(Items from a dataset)
-- ==== Sys2Proof/Laws/Codec.lean ====
section
/-! SUPPORT. Small lemmas about reads of byte strings, the codec's functions and the layout of a response. -/

namespace Sys2Proof.Machine

/-! ## Reads of byte strings -/

theorem memRead_length (c : List Byte) (addr n : Nat) (h : addr + n ≤ c.length) : (memRead c addr n).length = n := by
  simp only [memRead, List.length_take, List.length_drop]; omega

/-- A read that lies inside the string does not see what is appended to it. -/
theorem memRead_append (c t : List Byte) (addr n : Nat) (h : addr + n ≤ c.length) :
    memRead (c ++ t) addr n = memRead c addr n := by
  simp only [memRead]
  rw [List.drop_append_of_le_length (by omega), List.take_append_of_le_length (by simp; omega)]

/-- A read that lies inside the first `m` bytes sees only those. -/
theorem memRead_take (c : List Byte) (m addr n : Nat) (h : addr + n ≤ m) :
    memRead (c.take m) addr n = memRead c addr n := by
  simp only [memRead, List.drop_take, List.take_take]
  congr 1; omega

@[simp] theorem checksumBytes_length (k : Half) : (checksumBytes k).length = 2 := rfl

/-- The two checksum bytes say which checksum it is. -/
theorem u16_lo8_hi8 (k : Half) : u16 (lo8 k) (hi8 k) = k := by
  apply BitVec.eq_of_getLsbD_eq
  intro i hi
  simp only [u16, lo8, hi8, BitVec.getLsbD_append, BitVec.getLsbD_extractLsb']
  by_cases h1 : i < 8
  · simp [h1]
  · have h2 : 8 + (i - 8) = i := by omega
    have h3 : i - 8 < 8 := by omega
    simp [h1, h2, h3]

theorem checksumBytes_inj {k k' : Half} (h : checksumBytes k = checksumBytes k') : k = k' := by
  simp only [checksumBytes, List.cons.injEq, and_true] at h
  rw [← u16_lo8_hi8 k, ← u16_lo8_hi8 k', h.1, h.2]

/-! ## DECODE -/

theorem decodeChunk_cons (b0 : Byte) (rest : List Byte) (sh : Shape) (h : shapeOf b0 = some sh) :
    decodeChunk (b0 :: rest) = extractShape sh (b0 :: rest) := by
  simp [decodeChunk, h]

theorem decodeChunk_unknown (b0 : Byte) (rest : List Byte) (h : shapeOf b0 = none) :
    decodeChunk (b0 :: rest) = .unrecognized := by
  simp [decodeChunk, h]

theorem extractShape_short (sh : Shape) (c : List Byte) (h : c.length < 2 + sh.payloadLen) :
    extractShape sh c = .incomplete := by
  simp [extractShape, payloadOffset, h]

theorem extractShape_long (sh : Shape) (c : List Byte) (h : 2 + sh.payloadLen ≤ c.length) :
    extractShape sh c = .frame ⟨sh.code, BitVec.ofNat 8 sh.payloadLen, memRead c 2 sh.payloadLen, 0#16⟩ := by
  have h' : ¬ c.length < 2 + sh.payloadLen := by omega
  simp [extractShape, payloadOffset, h']

/-- What DECODE answers for a byte string is what its shape's row answers (R102, R76): the three cases. -/
theorem decodeChunk_cases (c : List Byte) :
    (c = [] ∧ decodeChunk c = .incomplete) ∨
    (∃ b0 rest sh, c = b0 :: rest ∧ shapeOf b0 = some sh ∧ decodeChunk c = extractShape sh c) ∨
    (∃ b0 rest, c = b0 :: rest ∧ shapeOf b0 = none ∧ decodeChunk c = .unrecognized) := by
  cases c with
  | nil => exact .inl ⟨rfl, rfl⟩
  | cons b0 rest =>
    cases h : shapeOf b0 with
    | none => exact .inr (.inr ⟨b0, rest, rfl, h, decodeChunk_unknown b0 rest h⟩)
    | some sh => exact .inr (.inl ⟨b0, rest, sh, rfl, h, decodeChunk_cons b0 rest sh h⟩)

/-! ## ENCODE -/

theorem encodeFrame_ok (ck : List Byte → Half) (cmd : Byte) (p : List Byte) (h : p.length ≤ 255) :
    encodeFrame ck cmd p = .ok (cmd :: BitVec.ofNat 8 p.length ::
      (p ++ checksumBytes (ck (cmd :: BitVec.ofNat 8 p.length :: p)))) := by
  have h' : ¬ 255 < p.length := by omega
  simp [encodeFrame, maxPayload, h']

theorem encodeFrame_error (ck : List Byte → Half) (cmd : Byte) (p : List Byte) (h : 255 < p.length) :
    encodeFrame ck cmd p = .error .payloadTooLarge := by
  simp [encodeFrame, maxPayload, h]

/-! ## VALIDATE -/

/-- VALIDATE of a byte string that holds a whole frame of the length it states. -/
theorem validateChunk_whole (ck : List Byte → Half) (c0 len : Byte) (p k t : List Byte) (hp : p.length = len.toNat)
    (hk : k.length = 2) :
    validateChunk ck (c0 :: len :: (p ++ k ++ t)) =
      if k = checksumBytes (ck (c0 :: len :: p)) then .valid else .invalid := by
  have h1 : ¬ (c0 :: len :: (p ++ k ++ t)).length < 4 + len.toNat := by
    simp only [List.length_cons, List.length_append]; omega
  have h2 : memRead (c0 :: len :: (p ++ k ++ t)) (2 + len.toNat) 2 = k := by
    have : c0 :: len :: (p ++ k ++ t) = (c0 :: len :: p) ++ (k ++ t) := by simp
    rw [this, memRead, List.drop_left' (by simp; omega), List.take_left' hk]
  have h3 : memRead (c0 :: len :: (p ++ k ++ t)) 0 (2 + len.toNat) = c0 :: len :: p := by
    have : c0 :: len :: (p ++ k ++ t) = (c0 :: len :: p) ++ (k ++ t) := by simp
    rw [this, memRead, List.drop_zero, List.take_left' (by simp; omega)]
  simp only [validateChunk, wirePayloadLen, h1, if_false, h2, h3]

/-- VALIDATE of a byte string that holds no whole frame. -/
theorem validateChunk_short (ck : List Byte → Half) (c0 len : Byte) (rest : List Byte)
    (h : (c0 :: len :: rest).length < 4 + len.toNat) : validateChunk ck (c0 :: len :: rest) = .short := by
  simp only [validateChunk, wirePayloadLen, h, if_true]

theorem validateChunk_tiny (ck : List Byte → Half) (c : List Byte) (h : c.length < 2) :
    validateChunk ck c = .short := by
  match c, h with
  | [], _ => rfl
  | [_], _ => rfl

/-! ## The layout of a response (R82) -/

@[simp] theorem make_data (st : Status) (crc : CrcStatus) (data : List Byte) : (Response.make st crc data).data = data :=
  rfl

@[simp] theorem make_statusField (st : Status) (crc : CrcStatus) (data : List Byte) :
    (Response.make st crc data).statusField = st.code := by
  apply BitVec.eq_of_getLsbD_eq
  intro i hi
  simp only [Response.statusField, Response.make, BitVec.getLsbD_extractLsb', BitVec.getLsbD_append]
  simp [hi]

@[simp] theorem make_crcField (st : Status) (crc : CrcStatus) (data : List Byte) :
    (Response.make st crc data).crcField = crc.code := by
  apply BitVec.eq_of_getLsbD_eq
  intro i hi
  simp only [Response.crcField, Response.make, BitVec.getLsbD_extractLsb', BitVec.getLsbD_append]
  have h1 : ¬ 8 + i < 8 := by omega
  have h2 : 8 + i - 8 = i := by omega
  simp [hi, h2]

@[simp] theorem make_zeroField (st : Status) (crc : CrcStatus) (data : List Byte) :
    (Response.make st crc data).zeroField = 0#6 := by
  apply BitVec.eq_of_getLsbD_eq
  intro i hi
  simp only [Response.zeroField, Response.make, BitVec.getLsbD_extractLsb', BitVec.getLsbD_append]
  have h1 : ¬ 10 + i < 8 := by omega
  have h2 : ¬ 10 + i - 8 < 2 := by omega
  have h3 : 10 + i - 8 - 2 < 6 := by omega
  simp [hi, h1, h2, h3]

@[simp] theorem make_rcountField (st : Status) (crc : CrcStatus) (data : List Byte) :
    (Response.make st crc data).rcountField = BitVec.ofNat 16 data.length := by
  apply BitVec.eq_of_getLsbD_eq
  intro i hi
  simp only [Response.rcountField, Response.make, BitVec.getLsbD_extractLsb', BitVec.getLsbD_append]
  have h1 : ¬ 16 + i < 8 := by omega
  have h2 : ¬ 16 + i - 8 < 2 := by omega
  have h3 : ¬ 16 + i - 8 - 2 < 6 := by omega
  have h4 : 16 + i - 8 - 2 - 6 = i := by omega
  simp [hi, h1, h2, h3, h4]

/-- Every status code is one of the six (R190). -/
theorem status_code_le (st : Status) : st.code.toNat ≤ 5 := by cases st <;> decide

end Sys2Proof.Machine
end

** What you have to do **
All lines from the one with "theorem make_data (st" through the end of the records need to be copied exactly, and no other lines.

** Task response **
@[simp] theorem make_data (st : Status) (crc : CrcStatus) (data : List Byte) : (Response.make st crc data).data = data :=
  rfl

@[simp] theorem make_statusField (st : Status) (crc : CrcStatus) (data : List Byte) :
    (Response.make st crc data).statusField = st.code := by
  apply BitVec.eq_of_getLsbD_eq
  intro i hi
  simp only [Response.statusField, Response.make, BitVec.getLsbD_extractLsb', BitVec.getLsbD_append]
  simp [hi]

@[simp] theorem make_crcField (st : Status) (crc : CrcStatus) (data : List Byte) :
    (Response.make st crc data).crcField = crc.code := by
  apply BitVec.eq_of_getLsbD_eq
  intro i hi
  simp only [Response.crcField, Response.make, BitVec.getLsbD_extractLsb', BitVec.getLsbD_append]
  have h1 : ¬ 8 + i < 8 := by omega
  have h2 : 8 + i - 8 = i := by omega
  simp [hi, h2]

@[simp] theorem make_zeroField (st : Status) (crc : CrcStatus) (data : List Byte) :
    (Response.make st crc data).zeroField = 0#6 := by
  apply BitVec.eq_of_getLsbD_eq
  intro i hi
  simp only [Response.zeroField, Response.make, BitVec.getLsbD_extractLsb', BitVec.getLsbD_append]
  have h1 : ¬ 10 + i < 8 := by omega
  have h2 : ¬ 10 + i - 8 < 2 := by omega
  have h3 : 10 + i - 8 - 2 < 6 := by omega
  simp [hi, h1, h2, h3]

@[simp] theorem make_rcountField (st : Status) (crc : CrcStatus) (data : List Byte) :
    (Response.make st crc data).rcountField = BitVec.ofNat 16 data.length := by
  apply BitVec.eq_of_getLsbD_eq
  intro i hi
  simp only [Response.rcountField, Response.make, BitVec.getLsbD_extractLsb', BitVec.getLsbD_append]
  have h1 : ¬ 16 + i < 8 := by omega
  have h2 : ¬ 16 + i - 8 < 2 := by omega
  have h3 : ¬ 16 + i - 8 - 2 < 6 := by omega
  have h4 : 16 + i - 8 - 2 - 6 = i := by omega
  simp [hi, h1, h2, h3, h4]

/-- Every status code is one of the six (R190). -/
theorem status_code_le (st : Status) : st.code.toNat ≤ 5 := by cases st <;> decide

end Sys2Proof.Machine
end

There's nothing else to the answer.